24 March 2009

Séraphine au Cinéma

Portrait of the Artist: Moreau as Séraphine Louis

Yolande Moreau, the wonderful actress about whom I wrote a few weeks ago, did indeed win the César for Best Actress last month, for her starring role in Séraphine. (Well, technically, she won for “Meilleure Actrice,” not “Best Actress,” but work with me here.) Yesterday, I saw the movie. It’s a fascinating portrait of a painter previously unknown to me, Séraphine Louis, and it recalls the worldview of the ancients, who drew no distinction among artistic inspiration, religious inspiration, and insanity: after all, in each case the person inspired hears voices in her head. The audience’s sympathy for Séraphine is thus tempered by the awareness that … this woman is nuts.

A domestic servant by day, Séraphine Louis began painting in secret, because, she said, her guardian angel told her to. Her work caught the eye of Wilhelm Uhde, a distinguished collector who was in part responsible for the early success of Pablo Picasso and other artists, including Henri “Le Douanier” Rousseau, another primitivist who came to painting from an unexpected vantage.* Played by Ulrich Tukur in the film, Uhde is quick to grasp Séraphine’s genius but slow to realize that … did I mention she’s nuts?

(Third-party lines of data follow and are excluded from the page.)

-- ==== Sys2Proof/Machine/Step.lean ====
section
/-! DEFINITION. One step of the whole machine: the next scheduled agent takes one micro-step (00_scope.md R4, R10). -/

namespace Sys2Proof.Machine

/-- A state with a sticky mark has no step (60_exceptions.md R231, R240; log 6). Otherwise the scheduled agent moves. -/
def step (s : State) : Host.Outcome State Fault Refusal :=
  match s.fault with
  | some r => .fault (.halted r)
  | none =>
    match s.refused with
    | some k => .refused (.noOperation k)
    | none => agentStep (nextStep s) (advance s)

/-- `s` with the table word `w` as the command at `fg.pc`, the foreground at its FETCH and scheduled next, and no sticky mark,
so that the next step fetches and runs it (log 1, log 22). -/
def State.withFetchWord (s : State) (nbits w : Nat) : State :=
  { s with
    program := placeWord s.program s.fg.pc (BitVec.ofNat 32 (w % 2 ^ nbits))
    sched := .fg :: s.sched
    fg.ms := .fetch
    fault := none
    refused := none }

end Sys2Proof.Machine
end

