-- ==== Sys2Proof/Machine/Core.lean ====
section
/-! DEFINITION. The machine as the host runs it. -/

def Sys2Proof.core : Host.Core := { State := Sys2Proof.Machine.State, Fault := Sys2Proof.Machine.Fault, Refusal := Sys2Proof.Machine.Refusal, step := Sys2Proof.Machine.step, reset := Sys2Proof.Machine.State.reset }
end

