/-! ### `endOp` -/

@[simp] theorem endOp_params (s : State) : (endOp s).params = s.params := rfl
@[simp] theorem endOp_program (s : State) : (endOp s).program = s.program := rfl
@[simp] theorem endOp_sched (s : State) : (endOp s).sched = s.sched := rfl
@[simp] theorem endOp_tick (s : State) : (endOp s).tick = s.tick := rfl
@[simp] theorem endOp_be (s : State) : (endOp s).be = s.be := rfl
@[simp] theorem endOp_bh (s : State) : (endOp s).bh = s.bh := rfl
@[simp] theorem endOp_uh (s : State) : (endOp s).uh = s.uh := rfl
@[simp] theorem endOp_wire (s : State) : (endOp s).wire = s.wire := rfl
@[simp] theorem endOp_ut (s : State) : (endOp s).ut = s.ut := rfl
@[simp] theorem endOp_gie (s : State) : (endOp s).gie = s.gie := rfl
@[simp] theorem endOp_fault (s : State) : (endOp s).fault = s.fault := rfl
@[simp] theorem endOp_refused (s : State) : (endOp s).refused = s.refused := rfl
@[simp] theorem endOp_fg_pc (s : State) : (endOp s).fg.pc = (s.fg.pc + 1) := rfl
@[simp] theorem endOp_fg_ms (s : State) : (endOp s).fg.ms = .fetch := rfl
@[simp] theorem endOp_fg_results (s : State) : (endOp s).fg.results = s.fg.results := rfl
@[simp] theorem endOp_fg_n (s : State) : (endOp s).fg.n = s.fg.n := rfl
@[simp] theorem endOp_fg_h (s : State) : (endOp s).fg.h = s.fg.h := rfl
@[simp] theorem endOp_fg_b (s : State) : (endOp s).fg.b = s.fg.b := rfl
@[simp] theorem endOp_fg_sv (s : State) : (endOp s).fg.sv = s.fg.sv := rfl

/-! ### `enterHandler` -/

@[simp] theorem enterHandler_params (s : State) : (enterHandler s).params = s.params := rfl
@[simp] theorem enterHandler_program (s : State) : (enterHandler s).program = s.program := rfl
@[simp] theorem enterHandler_sched (s : State) : (enterHandler s).sched = s.sched := rfl
@[simp] theorem enterHandler_tick (s : State) : (enterHandler s).tick = s.tick := rfl
@[simp] theorem enterHandler_be (s : State) : (enterHandler s).be = s.be := rfl
@[simp] theorem enterHandler_bh (s : State) : (enterHandler s).bh = s.bh := rfl
@[simp] theorem enterHandler_uh (s : State) : (enterHandler s).uh = s.uh := rfl
@[simp] theorem enterHandler_wire (s : State) : (enterHandler s).wire = s.wire := rfl
@[simp] theorem enterHandler_ut (s : State) : (enterHandler s).ut = s.ut := rfl
@[simp] theorem enterHandler_fg (s : State) : (enterHandler s).fg = s.fg := rfl
@[simp] theorem enterHandler_fault (s : State) : (enterHandler s).fault = s.fault := rfl
@[simp] theorem enterHandler_refused (s : State) : (enterHandler s).refused = s.refused := rfl
@[simp] theorem enterHandler_gie (s : State) : (enterHandler s).gie = false := rfl

/-! ### `returnFromHandler` -/

@[simp] theorem returnFromHandler_params (s : State) : (returnFromHandler s).params = s.params := rfl
@[simp] theorem returnFromHandler_program (s : State) : (returnFromHandler s).program = s.program := rfl
@[simp] theorem returnFromHandler_sched (s : State) : (returnFromHandler s).sched = s.sched := rfl
@[simp] theorem returnFromHandler_tick (s : State) : (returnFromHandler s).tick = s.tick := rfl
@[simp] theorem returnFromHandler_be (s : State) : (returnFromHandler s).be = s.be := rfl
@[simp] theorem returnFromHandler_bh (s : State) : (returnFromHandler s).bh = s.bh := rfl
@[simp] theorem returnFromHandler_uh (s : State) : (returnFromHandler s).uh = s.uh := rfl
@[simp] theorem returnFromHandler_wire (s : State) : (returnFromHandler s).wire = s.wire := rfl
@[simp] theorem returnFromHandler_ut (s : State) : (returnFromHandler s).ut = s.ut := rfl
@[simp] theorem returnFromHandler_fg (s : State) : (returnFromHandler s).fg = s.fg := rfl
@[simp] theorem returnFromHandler_fault (s : State) : (returnFromHandler s).fault = s.fault := rfl
@[simp] theorem returnFromHandler_refused (s : State) : (returnFromHandler s).refused = s.refused := rfl
@[simp] theorem returnFromHandler_gie (s : State) : (returnFromHandler s).gie = true := rfl
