-- ==== Sys2Proof/Tests/Slice0.lean ====
section
/-! SUPPORT. Tests of the model against numbers written out from the spec (95_test_vectors.md and the worked examples of the
rules), the refusals of every well-formedness check, and for every obligation with hypotheses a named witness that meets
them. -/

namespace Sys2Proof.Tests

open Sys2Proof Sys2Proof.Machine

/-! ### Helpers -/

/-- One field of a next state; none for a fault or a refusal. -/
def look {α : Type} (r : Result) (f : State → α) : Option α :=
  match r with
  | .next t => some (f t)
  | .fault _ => none
  | .refused _ => none

/-- `C_RX = C_TX = 4`. -/
def four : Config.Params := { familyParams with capRx := 4, capTx := 4 }

/-- After reset with one command and a schedule. -/
def fresh (w : Word) (sched : List AgentStep) : State :=
  State.launch { Launch.plain with params := four, program := [w], sched := sched }

/-- The bus engine at a phase and a label, with the completion flag, the phase in flight and the remaining count, the control
fields as the label calls for. -/
def busState (w : Word) (ms : Label) (ph : Phase) (int : Bool) (pending : Pending) (remaining : Count)
    (sched : List AgentStep) : State :=
  { fresh w sched with
    be := { phase := ph, addr := 0x50, remaining := remaining }
    bh.ctrl := ctrlAt ms ph pending remaining
    bh.int := int
    bh.pending := pending
    fg.ms := ms }

/-- A started transport with the given rings, at a label. -/
def uartState (w : Word) (ms : Label) (rx tx : Ring) (sched : List AgentStep) : State :=
  { fresh w sched with
    ut := { started := true, rx := rx, tx := tx, rxOvf := 0 }
    uh.ctrl := { rxen := true, txen := true, rxcie := true, udrie := true }
    gie := true
    fg.ms := ms }

/-- Two bytes, oldest in slot 3: `head = 1`, `tail = 3`. -/
def ringTwo : Ring := { buf := [(0, 0x0B), (3, 0x0A)], head := 1, tail := 3 }

/-- Full at capacity 4: `head = 3`, `tail = 0`. -/
def ringFull : Ring := { buf := [(0, 0x61), (1, 0x62), (2, 0x63)], head := 3, tail := 0 }

def ringEmpty : Ring := { buf := [], head := 0, tail := 0 }

/-! ### Decoding: words written out field by field (30_encoding.md R91, R92, R95; V-DECODE) -/

theorem test_decode_busBegin :
    decodeWord (0b00010000#8 ++ 0b000000000000000001100100#24) = .ok (.busBegin 100) := by decide
theorem test_decode_busBeginTx :
    decodeWord (0b00010001#8 ++ 0b0#1 ++ 0b1010000#7 ++ 0b0000000000000000#16) = .ok (.busBeginTx 0x50) := by decide
theorem test_decode_busWrite :
    decodeWord (0b00010010#8 ++ 0b10100101#8 ++ 0b0000000000000000#16) = .ok (.busWrite 0xA5) := by decide
theorem test_decode_busRequestFrom :
    decodeWord (0b00010011#8 ++ 0b0#1 ++ 0b1101000#7 ++ 0b00000000#8 ++ 0b11111111#8) = .ok (.busRequestFrom 0x68 255) := by
  decide
theorem test_decode_busRead : decodeWord (0b00010100#8 ++ 0#24) = .ok .busRead := by decide
theorem test_decode_busEndTx : decodeWord (0b00010101#8 ++ 0#24) = .ok .busEndTx := by decide
theorem test_decode_uartBegin :
    decodeWord (0b00100000#8 ++ 0b000000000010010110000000#24) = .ok (.uartBegin 9600) := by decide
theorem test_decode_uartSend :
    decodeWord (0b00100001#8 ++ 0b01001000#8 ++ 0b0000000000000000#16) = .ok (.uartSend 0x48) := by decide
theorem test_decode_uartAvailable : decodeWord (0b00100010#8 ++ 0#24) = .ok .uartAvailable := by decide
theorem test_decode_uartReceive : decodeWord (0b00100011#8 ++ 0#24) = .ok .uartReceive := by decide
theorem test_decode_uartFlush : decodeWord (0b00100100#8 ++ 0#24) = .ok .uartFlush := by decide
theorem test_decode_irqDisable : decodeWord (0b00110000#8 ++ 0#24) = .ok .irqDisable := by decide
theorem test_decode_irqEnable : decodeWord (0b00110001#8 ++ 0#24) = .ok .irqEnable := by decide

/-- Reserved bits and unassigned opcodes are rejected by name (V-DECODE). -/
theorem test_decode_rejects :
    decodeWord 0x11800000 = .error (.reservedBits 0x11) ∧ decodeWord 0x13680100 = .error (.reservedBits 0x13) ∧
    decodeWord 0x25000000 = .error (.unassignedOpcode 0x25) ∧ decodeWord 0x32000000 = .error (.unassignedOpcode 0x32) := by
  decide

/-- Byte 0 of a stored word is its low byte; a rest of fewer than four bytes is rejected (R108). -/
theorem test_decode_bytes :
    decode [0x64, 0x00, 0x00, 0x10, 0x99] = .ok (.busBegin 100, [0x99]) ∧ decode [0x64, 0x00] = .error (.truncated 2) := by
  decide

theorem test_encode : encode (.busRequestFrom 0x68 3) = 0x13680003 ∧ encode (.uartSend 0x48) = 0x21480000 := by decide

theorem test_decodeTableWord :
    decodeTableWord 32 0x13680003 = some (.busRequestFrom 0x68 3) ∧ decodeTableWord 32 0x16000000 = none := by decide
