/-- What the comparator finds between two requests of one kind, each its addresses and its data: subcode and the two values (13
R270). -/
def requestDiff (a b : List Word × List Word) : Option (Nat × Word × Word) :=
  match firstDiff a.1 b.1 with
  | some p => some (1, p.1, p.2)
  | none => (firstDiff a.2 b.2).map fun p => (0, p.1, p.2)

/-- The writes of a capture that slot n has begun: where its record and its frame lie, and their words (12 R243; 13 R268). -/
def State.captured (s : State) (n : Nat) : List Word × List Word :=
  match (s.slotAt n).snap with
  | none => ([], [])
  | some (off, head) =>
    ([word off, word (s.frameOff n (recFrame head))],
      head :: s.frameWord n (recFrame head) 0
        :: (List.range 39).map fun k => word (s.read (gLoc (coreOf n) (off + 8 + 8 * k)) 8))

/-- The comparator's mismatch over the record of a hardware effect that leader n has taken, which its trailer m presents from its own
image; `skip` is the length of the raising instruction where the continuation passes it (12 R239; 13 R268, R270). -/
def State.captureDiff (s before : State) (n m : Nat) (skip : Option Nat) : Option (Nat × Word × Word) :=
  match (s.slotAt n).snap with
  | none => none
  | some (off, head) =>
    if (before.slotAt n).snap = (s.slotAt n).snap then none
    else
      let own := match skip with | some len => before.settle m (before.pcOf m + word len) | none => before
      requestDiff (s.captured n) ((own.capture m ((off - before.recordOff n 0) / 320) (recFrame head) 0 none).captured m)

/-- Raises a cause in slot n outside an instruction's own step; a leader's record is compared with its trailer's (13 R268). -/
def State.raisePaired (s : State) (n cause sub : Nat) (v : Word) (skip : Option Nat) : State :=
  let t := s.raiseCause n cause sub v skip
  match s.trailerOf n with
  | none => t
  | some m =>
    match t.captureDiff s n m skip with
    | some d => s.parkPair n m d.1 d.2.1 d.2.2
    | none => t

/-- Kills one slot of a launch (04 R68): it stops at its boundary, after an access that is on its way, and its group is
removed by the caller, not breached; a parked slot ends as well (13 R267). -/
def State.killOne (s : State) (n : Nat) : State :=
  let s := s.dropSnapshot n
  match (s.slotAt n).state with
  | .live => if s.accessUnderWay n then s.setSlot n { s.slotAt n with stopDue := true } else s.leaveRotation n .stopped
  | .parked => s.leaveRotation n .stopped
  | _ => s

/-! ## Groups of slots -/

/-- The pump-class slots that act for a launch: those bound to it, and those that its threads have started (20 R348; 22 R399). -/
def Launch.pumpSlots (l : Launch) : List Nat := l.pumps.map (0x10000 + ·.slot) ++ l.begun

/-- Every slot of a launch: the slots of its tiles, and the pump-class slots that act for it. -/
def Launch.slots (l : Launch) : List Nat :=
  l.place.flatMap (fun t => (List.range 64).map fun k => 64 * t + k) ++ l.pumpSlots
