/-- The windows of a tile are closed: its launch has taken a fatal fault, or has completed (07 R150). -/
def State.windowsClosed (s : State) (t : Nat) : Bool :=
  match (s.tileAt t).launch with
  | none => true
  | some l => (s.launchAt l).closed

/-- The window test at the owner (07 R149, R150): the WINDOW subcode, or none where the access is accepted. -/
def State.windowRefusal (s : State) (req : Nat) (l : Loc) (n rights : Nat) : Option Nat :=
  let t := l.tile
  let launch := (s.slotAt req).launch
  if l.sp = .ctx then
    if s.level req = 2 then none
    else if s.windowsClosed t then some 1
    else if (s.tileAt t).launch = some launch ∧ launch ≠ 0 then none
    else some 0
  else if s.windowsClosed t then some 1
  else
    let pass := (List.finRange 4).any fun w =>
      if l.sp = .g then (s.coreAt l.unit).windowPasses w l.off n rights launch req
      else (s.tileAt t).windowPasses w l.sp l.off n rights launch req
    if pass then none else some 0

/-! ## The race checker -/

/-- The checked ranges of a store. -/
def State.rangesOf (s : State) (l : Loc) : List (Nat × Nat) :=
  match l.sp with
  | .g => (s.coreAt l.unit).ranges
  | .a => (s.tileAt l.unit).aRanges
  | .c => (s.tileAt l.unit).cRanges
  | _ => []

/-- Replaces the checked ranges of a store. -/
def State.setRanges (s : State) (l : Loc) (r : List (Nat × Nat)) : State :=
  match l.sp with
  | .g => s.setCore l.unit { s.coreAt l.unit with ranges := r }
  | .a => s.setTile l.unit { s.tileAt l.unit with aRanges := r }
  | .c => s.setTile l.unit { s.tileAt l.unit with cRanges := r }
  | _ => s

/-- The launch that a store's tile is allotted to. -/
def State.ownerLaunch (s : State) (l : Loc) : Nat :=
  if isOrdinary (64 * l.tile) then ((s.tileAt l.tile).launch).getD 0 else (s.slotAt (16 * l.unit)).launch

/-- The full-phase of a granule: of the launch's group in its region, 0 without one (07 R154). -/
def State.fullPhase (s : State) (l : Loc) : Nat :=
  let lc := s.launchAt (s.ownerLaunch l)
  match lc.groups.find? fun g => g.region = regionOf l.tile with
  | some g => g.full.toNat % 2 ^ 24
  | none => 0

/-- The key of a granule's stamp. -/
def granuleKey (l : Loc) : Nat := l.key - l.key % 64

/-- The empty stamp of a phase (07 R153). -/
def emptyStamp (p : Nat) : Word := word (p * 2 ^ 40)

/-- One granule's test (07 R155): the stamp after, or the RACE subcode. -/
def raceStamp (st : Word) (p t : Nat) (wr : Bool) : Except Nat Word :=
  let st := if bits st 63 40 ≠ p then emptyStamp p else st
  if bit st 39 ∧ bits st 31 16 ≠ t then .error (if wr then 1 else 0)
  else if wr then
    if bit st 38 ∧ (bit st 37 ∨ bits st 15 0 ≠ t) then .error 2
    else .ok (setBits (setBits st 39 39 1) 31 16 t)
  else if !bit st 38 then .ok (setBits (setBits st 38 38 1) 15 0 t)
  else if bits st 15 0 ≠ t then .ok (setBits st 37 37 1)
  else .ok st

/-- The granules of n bytes at a location that a range covers. -/
def State.checkedGranules (s : State) (l : Loc) (n : Nat) : List Loc :=
  let rs := s.rangesOf l
  if rs = [] then []
  else
    (((List.range ((l.off % 64 + n + 63) / 64)).map fun i => l.off - l.off % 64 + 64 * i).filter fun g =>
      rs.any fun r => decide (r.1 ≤ g ∧ g < r.1 + r.2)).map fun g => { l with off := g }

/-- Tests granules in order; the first that raises gives the subcode and its offset (07 R155). -/
def State.raceGranules (s : State) (p t : Nat) (wr : Bool) : List Loc → Except (Nat × Nat) State
  | [] => .ok s
  | g :: r =>
    match raceStamp (look (emptyStamp p) s.stamps (granuleKey g)) p t wr with
    | .error sub => .error (sub, g.off)
    | .ok st => ({ s with stamps := put s.stamps (granuleKey g) st } : State).raceGranules p t wr r

/-- The race check of an access of n bytes by slot `who` (07 R155): the state with its stamps, or the subcode and
the offset of the first byte of the first offending granule. Nothing is checked of a launch without the checked mode
(07 R156). -/
def State.raceCheck (s : State) (who : Nat) (l : Loc) (n : Nat) (wr : Bool) : Except (Nat × Nat) State :=
  if !(s.launchOf who).isChecked then .ok s
  else s.raceGranules (s.fullPhase l) (s.slotAt who).logSlot.toNat wr (s.checkedGranules l n)

/-! ## Tags -/

/-- The order in which logical slot numbers rank (20 R347): slots of the launch before pump-class slots. -/
def State.rank (s : State) (n : Nat) : Nat :=
  (if isOrdinary n then 0 else 0x10000) + (s.slotAt n).logSlot.toNat

/-- The slots that wait for a word's tag with one operation. -/
def State.tagWaiters (s : State) (l : Loc) (op : TagOp) : List Nat :=
  (s.slots.filter fun p =>
    match p.2.wait with
    | some (.tagged o _ w _ _) => o = op && w = l
    | _ => false).map (·.1)

/-- The waiter of the lowest logical slot number; of two with one number, from different launches, the one of the lower global
slot number, which the rule does not order (07 R144; DESIGN CHOICE, log 56). -/
def State.firstOf (s : State) : List Nat → Option Nat
  | [] => none
  | n :: r => some (r.foldl (fun a b => if s.rank b < s.rank a then b else a) n)

/-- The register of a tagged wait. -/
def State.waitReg (s : State) (n : Nat) : Reg :=
  match (s.slotAt n).wait with
  | some (.tagged _ r _ _ _) => r
  | _ => 0

/-- The effective address of a tagged wait. -/
def State.waitAddr (s : State) (n : Nat) : Word :=
  match (s.slotAt n).wait with
  | some (.tagged _ _ _ ea _) => ea
  | _ => 0

/-- A waiting LDF or LDE of slot n takes the word, or consumes its poison (13 R266); it issues again after the present cycle. -/
def State.takeWord (s : State) (l : Loc) (n : Nat) : State :=
  if s.poisoned l 8 then s.consume n 0 (s.waitAddr n)
  else (s.setGOf n (s.waitReg n) (word (s.read l 8))).served n 8
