/-- The reeve copies out an image that no slot is pointed at, complete as it stands (05 R99; 13 R263). -/
def State.imageOut (s : State) (key name : Nat) : State :=
  if s.imageAside key then { s with savedImages := put s.savedImages name (s.imageAt key, look {} s.residues key) } else s

/-- The reeve stores an image that it has copied out, in a place that no slot is pointed at (13 R263). -/
def State.imageIn (s : State) (key name : Nat) : State :=
  match find s.savedImages name with
  | some (im, r) =>
    if s.imageAside key then ({ s with residues := put s.residues key r } : State).setImage key im else s
  | none => s

end Sys2Proof.Machine
end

The fact that Uhde is making money by selling Séraphine’s paintings complicates matters in a way that the director, Martin Provost, reveals but does not analyze. Séraphine exploits Uhde, too, once he puts her on retainer and begins to pay all her bills: she goes on a shopping spree and runs up quite a tab. The relationship between artist and vendor, as seen here, isn’t merely symbiotic, it’s mutually parasitic. Most movies about artists play on the audience’s fantasies of being artists themselves; we watch Kirk Douglas and think, “Oh, I’m just like that — no one understands me, either!” But Séraphine doesn’t permit that kind of response.

Cannibals: Moreau and Tukur

Beyond the money, Uhde also derives significant gratification from encouraging the artistic bent of his cleaning lady, whom the rest of the town of Senlis considers a crank (because … she is), and whom her bourgeois employers discourage. “You’re wasting your time,” says one lady, early in the picture, and we look forward to seeing her comeuppance.

Gradually, the neighbors do take a kind of civic pride in their local artist; they dub her “Séraphine de Senlis,” which with its particule lends a certain nobility. Few have the guts to admit they don’t understand what she’s doing, with her intricate canvases of what appear to be flowers and fruit, patterned like the stained-glass windows Séraphine admires in church. One brave soul admits that she finds the images frightening, and Séraphine exclaims, “Me, too!”

The Great Depression unfortunately coincides with her success. Told that there’s a global economic crisis and that she needs to economize, she doesn’t understand; she believes that Uhde is trying to sweeten the news that other people don’t like her work. Soon she’s committed to an asylum, and again history slaps her: caring for the mentally ill wasn’t high on the priority list of the Nazis, and Séraphine died in 1942, at the height of the Occupation.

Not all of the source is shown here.